Looking for answers, I went back to Jim Walters, the therapist I was seeing when I married my husband. Despite the fact that he's not Jewish, I always think of Jim as a tzaddik, or wise man. I knew there was no way to change the past, but I still wanted some answers. I wanted to find out why I made such a disastrous choice. Although Jim is in his eighties now and his body is frail, his mind is as sharp as ever.

"Why didn't you warn me?" I asked as soon as I sat down. "He was such an angry guy. Why did you let me marry him?"

"I missed it, I just missed it. So much of my work was based on wishful thinking for people," he said ruefully, running his hand through his still-thick white hair. I felt bad for him. It must really suck to be a shrink and realize you made such a bad call that your patient is sitting in front of you twenty-five years later blaming you for it.

Jim and I dissected what dynamic kept my ex and me together for so long. He said it was all about suffering.

"The thing about suffering is that it's a defense mechanism, like denial or repression," he said, putting on his Freudian hat. "It gives us a feeling of being whole, together, capable."

That particular piece of the puzzle had actually never occurred to me -- that the punishment we handed out to each other was also the glue that held us together.
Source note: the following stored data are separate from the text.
-- ==== Sys2Proof/Laws/State.lean ====
section
/-! SUPPORT. One lemma per field per update of the state, true by rfl, so that no later proof unfolds a record update. -/

namespace Sys2Proof.Machine

variable (s : State)

@[simp] theorem writeV_files (r : VReg) (x : Nat) : (s.writeV r x).files = s.files.writeV r x := rfl
@[simp] theorem writeV_scalars (r : VReg) (x : Nat) : (s.writeV r x).scalars = s.scalars := rfl
@[simp] theorem writeV_buf (r : VReg) (x : Nat) : (s.writeV r x).buf = s.buf := rfl
@[simp] theorem writeV_phase (r : VReg) (x : Nat) : (s.writeV r x).phase = s.phase := rfl
@[simp] theorem writeV_err (r : VReg) (x : Nat) : (s.writeV r x).err = s.err := rfl
@[simp] theorem writeV_drop (r : VReg) (x : Nat) : (s.writeV r x).drop = s.drop := rfl
@[simp] theorem writeV_errcause (r : VReg) (x : Nat) : (s.writeV r x).errcause = s.errcause := rfl
@[simp] theorem writeV_errcmd (r : VReg) (x : Nat) : (s.writeV r x).errcmd = s.errcmd := rfl
@[simp] theorem writeV_cmdcount (r : VReg) (x : Nat) : (s.writeV r x).cmdcount = s.cmdcount := rfl
@[simp] theorem writeV_pending (r : VReg) (x : Nat) : (s.writeV r x).pending = s.pending := rfl
@[simp] theorem writeV_returned (r : VReg) (x : Nat) : (s.writeV r x).returned = s.returned := rfl
@[simp] theorem writeV_schedule (r : VReg) (x : Nat) : (s.writeV r x).schedule = s.schedule := rfl
@[simp] theorem writeV_resets (r : VReg) (x : Nat) : (s.writeV r x).resets = s.resets := rfl

@[simp] theorem writeP_files (r : PReg) (x : Nat) : (s.writeP r x).files = s.files.writeP r x := rfl
@[simp] theorem writeP_scalars (r : PReg) (x : Nat) : (s.writeP r x).scalars = s.scalars := rfl
@[simp] theorem writeP_buf (r : PReg) (x : Nat) : (s.writeP r x).buf = s.buf := rfl
@[simp] theorem writeP_phase (r : PReg) (x : Nat) : (s.writeP r x).phase = s.phase := rfl
@[simp] theorem writeP_err (r : PReg) (x : Nat) : (s.writeP r x).err = s.err := rfl
@[simp] theorem writeP_drop (r : PReg) (x : Nat) : (s.writeP r x).drop = s.drop := rfl
@[simp] theorem writeP_errcause (r : PReg) (x : Nat) : (s.writeP r x).errcause = s.errcause := rfl
@[simp] theorem writeP_errcmd (r : PReg) (x : Nat) : (s.writeP r x).errcmd = s.errcmd := rfl
@[simp] theorem writeP_cmdcount (r : PReg) (x : Nat) : (s.writeP r x).cmdcount = s.cmdcount := rfl
@[simp] theorem writeP_pending (r : PReg) (x : Nat) : (s.writeP r x).pending = s.pending := rfl
@[simp] theorem writeP_returned (r : PReg) (x : Nat) : (s.writeP r x).returned = s.returned := rfl
@[simp] theorem writeP_schedule (r : PReg) (x : Nat) : (s.writeP r x).schedule = s.schedule := rfl
@[simp] theorem writeP_resets (r : PReg) (x : Nat) : (s.writeP r x).resets = s.resets := rfl

@[simp] theorem writeS_files (r : SReg) (x : Scalar) : (s.writeS r x).files = s.files := rfl
@[simp] theorem writeS_scalars (r : SReg) (x : Scalar) : (s.writeS r x).scalars = s.scalars.set r.toNat x (r.isLt) := rfl
@[simp] theorem writeS_buf (r : SReg) (x : Scalar) : (s.writeS r x).buf = s.buf := rfl
@[simp] theorem writeS_phase (r : SReg) (x : Scalar) : (s.writeS r x).phase = s.phase := rfl
@[simp] theorem writeS_err (r : SReg) (x : Scalar) : (s.writeS r x).err = s.err := rfl
@[simp] theorem writeS_drop (r : SReg) (x : Scalar) : (s.writeS r x).drop = s.drop := rfl
@[simp] theorem writeS_errcause (r : SReg) (x : Scalar) : (s.writeS r x).errcause = s.errcause := rfl
@[simp] theorem writeS_errcmd (r : SReg) (x : Scalar) : (s.writeS r x).errcmd = s.errcmd := rfl
@[simp] theorem writeS_cmdcount (r : SReg) (x : Scalar) : (s.writeS r x).cmdcount = s.cmdcount := rfl
@[simp] theorem writeS_pending (r : SReg) (x : Scalar) : (s.writeS r x).pending = s.pending := rfl
@[simp] theorem writeS_returned (r : SReg) (x : Scalar) : (s.writeS r x).returned = s.returned := rfl
@[simp] theorem writeS_schedule (r : SReg) (x : Scalar) : (s.writeS r x).schedule = s.schedule := rfl
@[simp] theorem writeS_resets (r : SReg) (x : Scalar) : (s.writeS r x).resets = s.resets := rfl

@[simp] theorem storeBytes_files (a : Nat) (bs : List Byte) : (s.storeBytes a bs).files = s.files := rfl
@[simp] theorem storeBytes_scalars (a : Nat) (bs : List Byte) : (s.storeBytes a bs).scalars = s.scalars := rfl
@[simp] theorem storeBytes_buf (a : Nat) (bs : List Byte) : (s.storeBytes a bs).buf = s.buf.setBytes a bs := rfl
@[simp] theorem storeBytes_phase (a : Nat) (bs : List Byte) : (s.storeBytes a bs).phase = s.phase := rfl
@[simp] theorem storeBytes_err (a : Nat) (bs : List Byte) : (s.storeBytes a bs).err = s.err := rfl
@[simp] theorem storeBytes_drop (a : Nat) (bs : List Byte) : (s.storeBytes a bs).drop = s.drop := rfl
@[simp] theorem storeBytes_errcause (a : Nat) (bs : List Byte) : (s.storeBytes a bs).errcause = s.errcause := rfl
@[simp] theorem storeBytes_errcmd (a : Nat) (bs : List Byte) : (s.storeBytes a bs).errcmd = s.errcmd := rfl
@[simp] theorem storeBytes_cmdcount (a : Nat) (bs : List Byte) : (s.storeBytes a bs).cmdcount = s.cmdcount := rfl
@[simp] theorem storeBytes_pending (a : Nat) (bs : List Byte) : (s.storeBytes a bs).pending = s.pending := rfl
@[simp] theorem storeBytes_returned (a : Nat) (bs : List Byte) : (s.storeBytes a bs).returned = s.returned := rfl
@[simp] theorem storeBytes_schedule (a : Nat) (bs : List Byte) : (s.storeBytes a bs).schedule = s.schedule := rfl
@[simp] theorem storeBytes_resets (a : Nat) (bs : List Byte) : (s.storeBytes a bs).resets = s.resets := rfl

@[simp] theorem errorEntry_files (e : ErrorCause) (c : Word32) : (s.errorEntry e c).files = s.files := rfl
@[simp] theorem errorEntry_scalars (e : ErrorCause) (c : Word32) : (s.errorEntry e c).scalars = s.scalars := rfl
@[simp] theorem errorEntry_buf (e : ErrorCause) (c : Word32) : (s.errorEntry e c).buf = s.buf := rfl
@[simp] theorem errorEntry_phase (e : ErrorCause) (c : Word32) : (s.errorEntry e c).phase = s.phase := rfl
@[simp] theorem errorEntry_err (e : ErrorCause) (c : Word32) : (s.errorEntry e c).err = true := rfl
@[simp] theorem errorEntry_drop (e : ErrorCause) (c : Word32) : (s.errorEntry e c).drop = s.drop := rfl
@[simp] theorem errorEntry_errcause (e : ErrorCause) (c : Word32) : (s.errorEntry e c).errcause = some e := rfl
@[simp] theorem errorEntry_errcmd (e : ErrorCause) (c : Word32) : (s.errorEntry e c).errcmd = c := rfl
@[simp] theorem errorEntry_cmdcount (e : ErrorCause) (c : Word32) : (s.errorEntry e c).cmdcount = s.cmdcount := rfl
@[simp] theorem errorEntry_pending (e : ErrorCause) (c : Word32) : (s.errorEntry e c).pending = s.pending := rfl
@[simp] theorem errorEntry_returned (e : ErrorCause) (c : Word32) : (s.errorEntry e c).returned = s.returned := rfl
@[simp] theorem errorEntry_schedule (e : ErrorCause) (c : Word32) : (s.errorEntry e c).schedule = s.schedule := rfl
@[simp] theorem errorEntry_resets (e : ErrorCause) (c : Word32) : (s.errorEntry e c).resets = s.resets := rfl

@[simp] theorem writeStatus_files (d : Word32) : (s.writeStatus d).files = s.files := rfl
@[simp] theorem writeStatus_scalars (d : Word32) : (s.writeStatus d).scalars = s.scalars := rfl
@[simp] theorem writeStatus_buf (d : Word32) : (s.writeStatus d).buf = s.buf := rfl
@[simp] theorem writeStatus_phase (d : Word32) : (s.writeStatus d).phase = s.phase := rfl
@[simp] theorem writeStatus_err (d : Word32) : (s.writeStatus d).err = (s.err && !d.getLsbD 1) := rfl
@[simp] theorem writeStatus_drop (d : Word32) : (s.writeStatus d).drop = (s.drop && !d.getLsbD 2) := rfl
@[simp] theorem writeStatus_errcause (d : Word32) : (s.writeStatus d).errcause = s.errcause := rfl
@[simp] theorem writeStatus_errcmd (d : Word32) : (s.writeStatus d).errcmd = s.errcmd := rfl
@[simp] theorem writeStatus_cmdcount (d : Word32) : (s.writeStatus d).cmdcount = s.cmdcount := rfl
@[simp] theorem writeStatus_pending (d : Word32) : (s.writeStatus d).pending = s.pending := rfl
@[simp] theorem writeStatus_returned (d : Word32) : (s.writeStatus d).returned = s.returned := rfl
@[simp] theorem writeStatus_schedule (d : Word32) : (s.writeStatus d).schedule = s.schedule := rfl
@[simp] theorem writeStatus_resets (d : Word32) : (s.writeStatus d).resets = s.resets := rfl

@[simp] theorem accept_files (c : Word32) : (s.accept c).files = s.files := rfl
@[simp] theorem accept_scalars (c : Word32) : (s.accept c).scalars = s.scalars := rfl
@[simp] theorem accept_buf (c : Word32) : (s.accept c).buf = s.buf := rfl
@[simp] theorem accept_phase (c : Word32) : (s.accept c).phase = .busy c := rfl
@[simp] theorem accept_err (c : Word32) : (s.accept c).err = s.err := rfl
@[simp] theorem accept_drop (c : Word32) : (s.accept c).drop = s.drop := rfl
@[simp] theorem accept_errcause (c : Word32) : (s.accept c).errcause = s.errcause := rfl
@[simp] theorem accept_errcmd (c : Word32) : (s.accept c).errcmd = s.errcmd := rfl
@[simp] theorem accept_cmdcount (c : Word32) : (s.accept c).cmdcount = s.cmdcount + 1 := rfl
@[simp] theorem accept_pending (c : Word32) : (s.accept c).pending = s.pending := rfl
@[simp] theorem accept_returned (c : Word32) : (s.accept c).returned = s.returned := rfl
@[simp] theorem accept_schedule (c : Word32) : (s.accept c).schedule = s.schedule := rfl
@[simp] theorem accept_resets (c : Word32) : (s.accept c).resets = s.resets := rfl

@[simp] theorem discard_files : s.discard.files = s.files := rfl
@[simp] theorem discard_scalars : s.discard.scalars = s.scalars := rfl
@[simp] theorem discard_buf : s.discard.buf = s.buf := rfl
@[simp] theorem discard_phase : s.discard.phase = s.phase := rfl
@[simp] theorem discard_err : s.discard.err = s.err := rfl
@[simp] theorem discard_drop : s.discard.drop = true := rfl
@[simp] theorem discard_errcause : s.discard.errcause = s.errcause := rfl
@[simp] theorem discard_errcmd : s.discard.errcmd = s.errcmd := rfl
@[simp] theorem discard_cmdcount : s.discard.cmdcount = s.cmdcount := rfl
@[simp] theorem discard_pending : s.discard.pending = s.pending := rfl
@[simp] theorem discard_returned : s.discard.returned = s.returned := rfl
@[simp] theorem discard_schedule : s.discard.schedule = s.schedule := rfl
@[simp] theorem discard_resets : s.discard.resets = s.resets := rfl

@[simp] theorem complete_files : s.complete.files = s.files := rfl
@[simp] theorem complete_scalars : s.complete.scalars = s.scalars := rfl
@[simp] theorem complete_buf : s.complete.buf = s.buf := rfl
@[simp] theorem complete_phase : s.complete.phase = .idle := rfl
@[simp] theorem complete_err : s.complete.err = s.err := rfl
@[simp] theorem complete_drop : s.complete.drop = s.drop := rfl
@[simp] theorem complete_errcause : s.complete.errcause = s.errcause := rfl
@[simp] theorem complete_errcmd : s.complete.errcmd = s.errcmd := rfl
@[simp] theorem complete_cmdcount : s.complete.cmdcount = s.cmdcount := rfl
@[simp] theorem complete_pending : s.complete.pending = s.pending := rfl
@[simp] theorem complete_returned : s.complete.returned = s.returned := rfl
@[simp] theorem complete_schedule : s.complete.schedule = s.schedule := rfl
@[simp] theorem complete_resets : s.complete.resets = s.resets := rfl

@[simp] theorem answer_files (v : Word32) : (s.answer v).files = s.files := rfl
@[simp] theorem answer_scalars (v : Word32) : (s.answer v).scalars = s.scalars := rfl
@[simp] theorem answer_buf (v : Word32) : (s.answer v).buf = s.buf := rfl
@[simp] theorem answer_phase (v : Word32) : (s.answer v).phase = s.phase := rfl
@[simp] theorem answer_err (v : Word32) : (s.answer v).err = s.err := rfl
@[simp] theorem answer_drop (v : Word32) : (s.answer v).drop = s.drop := rfl
@[simp] theorem answer_errcause (v : Word32) : (s.answer v).errcause = s.errcause := rfl
@[simp] theorem answer_errcmd (v : Word32) : (s.answer v).errcmd = s.errcmd := rfl
@[simp] theorem answer_cmdcount (v : Word32) : (s.answer v).cmdcount = s.cmdcount := rfl
@[simp] theorem answer_pending (v : Word32) : (s.answer v).pending = s.pending := rfl
@[simp] theorem answer_returned (v : Word32) : (s.answer v).returned = s.returned ++ [v] := rfl
@[simp] theorem answer_schedule (v : Word32) : (s.answer v).schedule = s.schedule := rfl
@[simp] theorem answer_resets (v : Word32) : (s.answer v).resets = s.resets := rfl

@[simp] theorem takeTurn_files : s.takeTurn.files = s.files := rfl
@[simp] theorem takeTurn_scalars : s.takeTurn.scalars = s.scalars := rfl
@[simp] theorem takeTurn_buf : s.takeTurn.buf = s.buf := rfl
@[simp] theorem takeTurn_phase : s.takeTurn.phase = s.phase := rfl
@[simp] theorem takeTurn_err : s.takeTurn.err = s.err := rfl
@[simp] theorem takeTurn_drop : s.takeTurn.drop = s.drop := rfl
@[simp] theorem takeTurn_errcause : s.takeTurn.errcause = s.errcause := rfl
@[simp] theorem takeTurn_errcmd : s.takeTurn.errcmd = s.errcmd := rfl
@[simp] theorem takeTurn_cmdcount : s.takeTurn.cmdcount = s.cmdcount := rfl
@[simp] theorem takeTurn_pending : s.takeTurn.pending = s.pending := rfl
@[simp] theorem takeTurn_returned : s.takeTurn.returned = s.returned := rfl
@[simp] theorem takeTurn_schedule : s.takeTurn.schedule = s.schedule.tail := rfl
@[simp] theorem takeTurn_resets : s.takeTurn.resets = s.resets := rfl

@[simp] theorem loadCommand_files (c : Word32) : (s.loadCommand c).files = s.files := rfl
@[simp] theorem loadCommand_scalars (c : Word32) : (s.loadCommand c).scalars = s.scalars := rfl
@[simp] theorem loadCommand_buf (c : Word32) : (s.loadCommand c).buf = s.buf := rfl
@[simp] theorem loadCommand_phase (c : Word32) : (s.loadCommand c).phase = .busy c := rfl
@[simp] theorem loadCommand_err (c : Word32) : (s.loadCommand c).err = false := rfl
@[simp] theorem loadCommand_drop (c : Word32) : (s.loadCommand c).drop = s.drop := rfl
@[simp] theorem loadCommand_errcause (c : Word32) : (s.loadCommand c).errcause = s.errcause := rfl
@[simp] theorem loadCommand_errcmd (c : Word32) : (s.loadCommand c).errcmd = s.errcmd := rfl
@[simp] theorem loadCommand_cmdcount (c : Word32) : (s.loadCommand c).cmdcount = s.cmdcount + 1 := rfl
@[simp] theorem loadCommand_pending (c : Word32) : (s.loadCommand c).pending = s.pending := rfl
@[simp] theorem loadCommand_returned (c : Word32) : (s.loadCommand c).returned = s.returned := rfl
@[simp] theorem loadCommand_schedule (c : Word32) : (s.loadCommand c).schedule = .engine :: s.schedule := rfl
@[simp] theorem loadCommand_resets (c : Word32) : (s.loadCommand c).resets = s.resets := rfl

@[simp] theorem platformReset_files (fate : HeldFate) : (s.platformReset fate).files = s.files.afterReset s.resets := rfl
@[simp] theorem platformReset_buf (fate : HeldFate) : (s.platformReset fate).buf = [] := rfl
@[simp] theorem platformReset_phase (fate : HeldFate) : (s.platformReset fate).phase = .idle := rfl
@[simp] theorem platformReset_err (fate : HeldFate) : (s.platformReset fate).err = false := rfl
@[simp] theorem platformReset_drop (fate : HeldFate) : (s.platformReset fate).drop = false := rfl
@[simp] theorem platformReset_errcause (fate : HeldFate) : (s.platformReset fate).errcause = none := rfl
@[simp] theorem platformReset_errcmd (fate : HeldFate) : (s.platformReset fate).errcmd = 0 := rfl
@[simp] theorem platformReset_cmdcount (fate : HeldFate) : (s.platformReset fate).cmdcount = 0 := rfl
@[simp] theorem platformReset_resets (fate : HeldFate) : (s.platformReset fate).resets = s.resets + 1 := rfl

end Sys2Proof.Machine
end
"I was hooked on his sweet, comforting side too," I protested. "After all, he slept in my room when I had surgery; he was there for me when my mother was dying."

"That was real as well, it wasn't an act. It works that way actually. We're hooked on the beauty of the body or the loving words, but what we really want is the beating we're going to get." Jim paused, letting that sink in. After a few long moments of silence I asked him the last question.

"Was my marriage destined to be, was it inevitable?" He already knew about all the twists of fate that threw us together.

"There was no road less traveled for you, no other option. How it went was how it had to go."

"But I blew eighteen years of my life and lost the opportunity to find a man I could be happy with," I protested. "How do I live with that? Of course a miracle could happen, but I don't really believe it's possible anymore."

"It wasn't possible then either. You were jammed up with your neurosis. If you lost him, you might have found someone more nuts."

"Jeez that never occurred to me. I always thought I might have found someone better, I never considered the opposite possibility."

There was another possibility. If I hadn't found my husband when I did, I might have gone on screwing around, which, in the early days of the AIDS epidemic, when no one knew the dangers of unprotected sex, might have been fatal.

After that visit with Jim, the pain of regret diminished. I finally accepted that I couldn't have made any other choice at the time. I realized that in the end I was glad I'd gotten to be a mother, to be part of a couple, to have a family, even if it meant I cried every year when I heard Avinu Malkeynu.